Reference no: EM131094113 
                                                                               
                                       
The board of directors of the Kalama Power Corporation has decided that for the purpose of testing whether its capital investment projects are acceptable, a compound interest (DCF) rate of 8% per annum will be used in evaluating investment projects.
All investment projects are now under consideration. Estimates of the expected cash flows over forty years are as follows:
| 
 | Expected cash flows during each year | 
| Years | Net receipts Sh. Million | Net payments Sh.
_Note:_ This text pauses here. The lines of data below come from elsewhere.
-- ==== Sys2Proof/Config.lean ====
section
/-! DEFINITION. What the part fixes (sizes and depths of R11, R22 and others) and the free values: constants without a body, so
that no proof can know what they are. -/

namespace Sys2Proof

/-! Sizes and depths. -/

/-- Built depth of a vector data queue (R22). -/
def Config.vqDepth : Nat := 8
/-- Built depth of a token queue (R22). -/
def Config.tokDepth : Nat := 32
/-- Built depth of the mask queue (R22). -/
def Config.kqDepth : Nat := 16
/-- Entries of the grant FIFO (R51). -/
def Config.grantDepth : Nat := 4
/-- User cores of the module and of a die (R11, R14). -/
def Config.cores : Nat := 640
def Config.dieCores : Nat := 160
/-- Boot cores of the module, two a die: for firmware only, and numbered here from `cores` on (R11, R17; log entry 61). -/
def Config.bootCores : Nat := 8
/-- Lines of 128 bytes that a die's cache of 128 MiB holds (R11, R94). -/
def Config.dieLines : Nat := 2 ^ 20
/-- Entries of a core's first-level TLB and of a quad's second-level TLB (R100). -/
def Config.l1Entries : Nat := 128
def Config.l2Entries : Nat := 4096
/-- First-tier bytes of a die, 96 GiB, and second-tier bytes of a die, 4,096 GiB (R11). -/
def Config.tier0Bytes : Nat := 96 * 2 ^ 30
def Config.tier1Bytes : Nat := 4096 * 2 ^ 30
/-- Monitor-table entries of a die (R147). -/
def Config.monitors : Nat := 64
/-- Lines of a scalar cache: 64 KiB of 64-byte lines (R96). -/
def Config.cacheLines : Nat := 1024
/-- Elements and bytes a release buffer holds (R246). -/
def Config.bufElems : Nat := 4096
def Config.bufBytes : Nat := 65536
/-- Open chunks a home die keeps for a group (R220). -/
def Config.openChunks : Nat := 16

/-! Free values. -/

/-- The cycles that a core counts in a step, by the core and the step's number: the spec gives no instruction's cycle count, and no two
cores' counts are related (R46, R19). Log entry 6. -/
opaque Config.elapsed : Nat → Nat → Word
/-- A byte that another module of the domain returns, by the number of the draw. Log entry 20. -/
opaque Config.remoteByte : Nat → Byte
/-- Whether an element fails at another module, by the number of the draw (R218). Log entry 20. -/
opaque Config.remoteFails : Nat → Bool

/-- Bytes 1 to 31 of the NaN block that a conversion to k4s makes of elements one of which is NaN: the spec gives only its scale (R78). By
the element index of the block and the significands of its elements. Log entry 78. -/
opaque Config.nanBlock : Nat → List Nat → BitVec 248

end Sys2Proof
end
Million | 
| 1 - 5 6 - 10 11 - 20 21 - 40 | - 1,500 800 400 | 2,000 - - - | 
The expected residual value of the assets is zero.
Required:
(a) Show whether the project satisfies the normal capital budgeting criteria for acceptance.
(b) Show how sensitive the calculation in (a) above is to:
(i) An increase in the residual asset value from zero to sh.1,000,000.
(ii) A 1% increase in the initial capital outlay (during each year of the outlay).
A 1% decrease in the estimate of expected cash flow during each
of the years from 6 to 10.
(c) Show the effect of adopting the project on the ratio of reported profits in years 5 and 6 to net balance sheet value of assets at the beginning of those two years. Comment briefly on the usefulness of the latter type of ratio in the interpretation of accounts in the light of your calculation. (Assume that the expenditure in years 1 to 5 is capitalized, that straight-line depreciation is charged after year 5 at 5% per annum, and the actual cash flows are according to plan).
You can assume that all cash flows arise on the last day of each year, that all figures are net of tax and expressed in terms of constant price levels, and that working capital for the investment project can be ignored.